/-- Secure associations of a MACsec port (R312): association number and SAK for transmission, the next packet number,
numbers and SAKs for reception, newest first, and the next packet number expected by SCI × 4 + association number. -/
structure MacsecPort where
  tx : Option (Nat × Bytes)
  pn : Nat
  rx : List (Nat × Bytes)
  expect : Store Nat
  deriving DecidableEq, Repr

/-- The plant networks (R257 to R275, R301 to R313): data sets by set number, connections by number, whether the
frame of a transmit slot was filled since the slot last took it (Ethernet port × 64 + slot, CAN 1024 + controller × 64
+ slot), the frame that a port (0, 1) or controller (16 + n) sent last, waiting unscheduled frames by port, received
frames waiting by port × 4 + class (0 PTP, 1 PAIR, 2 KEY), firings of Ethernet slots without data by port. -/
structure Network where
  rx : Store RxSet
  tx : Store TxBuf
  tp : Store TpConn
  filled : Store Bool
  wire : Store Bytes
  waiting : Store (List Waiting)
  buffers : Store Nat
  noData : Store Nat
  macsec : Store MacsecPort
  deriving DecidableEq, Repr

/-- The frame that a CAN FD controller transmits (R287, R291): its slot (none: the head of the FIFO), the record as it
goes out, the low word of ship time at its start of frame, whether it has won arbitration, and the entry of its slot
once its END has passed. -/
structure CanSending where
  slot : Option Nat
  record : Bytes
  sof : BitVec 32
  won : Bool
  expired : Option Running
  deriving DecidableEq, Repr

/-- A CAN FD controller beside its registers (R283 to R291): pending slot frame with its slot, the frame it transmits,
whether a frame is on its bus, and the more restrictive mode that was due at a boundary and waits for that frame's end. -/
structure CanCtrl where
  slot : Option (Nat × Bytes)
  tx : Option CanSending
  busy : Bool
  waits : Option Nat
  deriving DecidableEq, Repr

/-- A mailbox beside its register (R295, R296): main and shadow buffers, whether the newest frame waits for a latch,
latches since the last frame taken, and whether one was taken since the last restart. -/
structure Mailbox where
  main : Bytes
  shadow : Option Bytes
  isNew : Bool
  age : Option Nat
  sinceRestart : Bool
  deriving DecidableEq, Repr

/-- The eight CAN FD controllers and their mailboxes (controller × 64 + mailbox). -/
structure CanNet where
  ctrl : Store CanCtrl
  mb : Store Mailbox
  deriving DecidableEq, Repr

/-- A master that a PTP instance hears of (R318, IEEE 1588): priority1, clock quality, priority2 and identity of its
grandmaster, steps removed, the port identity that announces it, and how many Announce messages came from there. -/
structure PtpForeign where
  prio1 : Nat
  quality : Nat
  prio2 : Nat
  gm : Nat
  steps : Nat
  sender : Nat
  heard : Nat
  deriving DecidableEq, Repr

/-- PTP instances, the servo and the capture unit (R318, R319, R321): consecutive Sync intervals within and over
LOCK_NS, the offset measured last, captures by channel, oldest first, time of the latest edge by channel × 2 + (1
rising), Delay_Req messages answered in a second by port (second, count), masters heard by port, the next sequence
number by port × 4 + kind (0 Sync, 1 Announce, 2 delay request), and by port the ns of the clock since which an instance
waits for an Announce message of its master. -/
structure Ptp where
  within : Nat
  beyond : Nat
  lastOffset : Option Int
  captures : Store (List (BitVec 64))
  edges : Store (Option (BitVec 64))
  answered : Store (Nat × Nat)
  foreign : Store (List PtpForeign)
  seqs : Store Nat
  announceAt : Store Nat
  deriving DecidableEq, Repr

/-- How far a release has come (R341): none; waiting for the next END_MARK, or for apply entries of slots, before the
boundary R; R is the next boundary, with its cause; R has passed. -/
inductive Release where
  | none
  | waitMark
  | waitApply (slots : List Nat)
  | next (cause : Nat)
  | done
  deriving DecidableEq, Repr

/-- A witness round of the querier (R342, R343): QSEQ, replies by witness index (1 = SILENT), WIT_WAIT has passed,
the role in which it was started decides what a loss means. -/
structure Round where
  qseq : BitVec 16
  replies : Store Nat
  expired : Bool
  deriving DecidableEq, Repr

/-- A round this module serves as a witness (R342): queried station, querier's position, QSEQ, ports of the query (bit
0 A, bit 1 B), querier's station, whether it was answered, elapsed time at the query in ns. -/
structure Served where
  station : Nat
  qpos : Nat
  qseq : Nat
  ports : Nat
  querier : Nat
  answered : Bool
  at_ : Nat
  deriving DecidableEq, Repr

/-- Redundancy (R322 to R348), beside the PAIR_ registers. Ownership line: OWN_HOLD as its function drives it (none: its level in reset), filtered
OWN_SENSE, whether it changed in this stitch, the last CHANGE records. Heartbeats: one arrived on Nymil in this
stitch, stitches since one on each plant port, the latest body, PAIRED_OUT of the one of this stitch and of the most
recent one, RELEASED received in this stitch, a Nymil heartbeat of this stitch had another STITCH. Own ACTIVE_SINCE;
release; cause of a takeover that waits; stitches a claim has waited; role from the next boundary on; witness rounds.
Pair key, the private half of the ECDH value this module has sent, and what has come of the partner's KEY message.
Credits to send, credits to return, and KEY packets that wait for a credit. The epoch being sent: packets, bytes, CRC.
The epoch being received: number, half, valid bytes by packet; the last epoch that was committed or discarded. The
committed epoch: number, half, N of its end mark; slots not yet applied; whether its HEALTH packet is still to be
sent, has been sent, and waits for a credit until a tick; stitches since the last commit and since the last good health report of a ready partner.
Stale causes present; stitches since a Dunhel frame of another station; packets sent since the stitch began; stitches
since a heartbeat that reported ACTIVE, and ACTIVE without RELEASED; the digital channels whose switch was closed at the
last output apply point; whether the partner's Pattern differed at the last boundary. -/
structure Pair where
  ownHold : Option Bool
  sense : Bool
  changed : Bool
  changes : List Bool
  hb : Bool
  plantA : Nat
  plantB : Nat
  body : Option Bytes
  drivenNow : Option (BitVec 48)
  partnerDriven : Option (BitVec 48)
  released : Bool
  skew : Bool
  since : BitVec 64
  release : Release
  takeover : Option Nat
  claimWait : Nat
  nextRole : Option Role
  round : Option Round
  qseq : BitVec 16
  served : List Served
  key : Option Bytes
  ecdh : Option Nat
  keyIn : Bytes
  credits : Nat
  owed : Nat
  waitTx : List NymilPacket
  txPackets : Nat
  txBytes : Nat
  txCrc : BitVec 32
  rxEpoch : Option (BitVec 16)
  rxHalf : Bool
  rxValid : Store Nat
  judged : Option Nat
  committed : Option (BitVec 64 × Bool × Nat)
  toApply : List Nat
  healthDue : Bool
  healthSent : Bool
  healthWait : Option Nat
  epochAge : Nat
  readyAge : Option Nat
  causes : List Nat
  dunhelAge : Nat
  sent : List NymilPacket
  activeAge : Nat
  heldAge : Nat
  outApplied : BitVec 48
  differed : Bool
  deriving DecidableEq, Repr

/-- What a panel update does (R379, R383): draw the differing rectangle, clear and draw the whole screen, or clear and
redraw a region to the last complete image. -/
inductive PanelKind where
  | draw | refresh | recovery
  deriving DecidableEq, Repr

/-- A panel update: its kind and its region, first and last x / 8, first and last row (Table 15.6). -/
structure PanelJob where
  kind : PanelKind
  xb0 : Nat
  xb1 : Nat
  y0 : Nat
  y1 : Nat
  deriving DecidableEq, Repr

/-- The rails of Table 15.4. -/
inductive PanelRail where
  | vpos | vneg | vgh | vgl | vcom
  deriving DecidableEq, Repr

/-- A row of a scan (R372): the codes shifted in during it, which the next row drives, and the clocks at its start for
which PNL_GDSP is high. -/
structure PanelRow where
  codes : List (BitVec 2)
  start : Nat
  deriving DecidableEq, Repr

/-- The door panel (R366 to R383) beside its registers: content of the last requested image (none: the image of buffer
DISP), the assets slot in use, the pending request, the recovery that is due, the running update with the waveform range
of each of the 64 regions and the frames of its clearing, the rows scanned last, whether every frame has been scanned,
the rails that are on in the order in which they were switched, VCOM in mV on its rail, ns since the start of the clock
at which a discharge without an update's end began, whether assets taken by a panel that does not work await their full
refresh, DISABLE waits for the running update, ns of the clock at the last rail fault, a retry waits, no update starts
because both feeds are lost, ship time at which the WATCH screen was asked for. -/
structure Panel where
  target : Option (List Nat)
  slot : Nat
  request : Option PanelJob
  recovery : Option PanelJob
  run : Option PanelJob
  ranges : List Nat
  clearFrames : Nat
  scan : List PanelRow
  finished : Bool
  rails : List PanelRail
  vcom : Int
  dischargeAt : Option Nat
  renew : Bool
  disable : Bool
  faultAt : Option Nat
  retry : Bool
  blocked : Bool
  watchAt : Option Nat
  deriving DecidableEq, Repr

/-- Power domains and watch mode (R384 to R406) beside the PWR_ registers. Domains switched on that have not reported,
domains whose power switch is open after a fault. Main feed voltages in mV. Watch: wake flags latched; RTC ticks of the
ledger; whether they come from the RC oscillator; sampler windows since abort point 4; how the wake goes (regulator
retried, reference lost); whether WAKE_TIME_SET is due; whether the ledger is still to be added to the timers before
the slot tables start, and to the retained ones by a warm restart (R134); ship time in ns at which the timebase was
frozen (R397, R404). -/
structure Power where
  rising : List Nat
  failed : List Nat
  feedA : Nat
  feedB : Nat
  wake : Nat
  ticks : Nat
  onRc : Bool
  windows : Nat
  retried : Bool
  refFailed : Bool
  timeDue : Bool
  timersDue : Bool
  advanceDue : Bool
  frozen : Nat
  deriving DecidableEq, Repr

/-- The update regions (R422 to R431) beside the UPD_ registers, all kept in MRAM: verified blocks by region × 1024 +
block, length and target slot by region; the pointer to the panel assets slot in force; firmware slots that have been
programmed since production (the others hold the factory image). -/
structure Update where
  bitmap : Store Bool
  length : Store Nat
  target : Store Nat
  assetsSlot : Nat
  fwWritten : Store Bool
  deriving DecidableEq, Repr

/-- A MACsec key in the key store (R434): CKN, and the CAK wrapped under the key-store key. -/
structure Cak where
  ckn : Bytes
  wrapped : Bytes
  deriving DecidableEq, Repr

-*-

EXERCISE DETAILS: Please return only the lines from the one that contains "advanceDue : Bool" through the final line of the entries, each exactly as written.

EXERCISE RESPONSE:
  advanceDue : Bool
  frozen : Nat
  deriving DecidableEq, Repr

/-- The update regions (R422 to R431) beside the UPD_ registers, all kept in MRAM: verified blocks by region × 1024 +
block, length and target slot by region; the pointer to the panel assets slot in force; firmware slots that have been
programmed since production (the others hold the factory image). -/
structure Update where
  bitmap : Store Bool
  length : Store Nat
  target : Store Nat
  assetsSlot : Nat
  fwWritten : Store Bool
  deriving DecidableEq, Repr

/-- A MACsec key in the key store (R434): CKN, and the CAK wrapped under the key-store key. -/
structure Cak where
  ckn : Bytes
  wrapped : Bytes
  deriving DecidableEq, Repr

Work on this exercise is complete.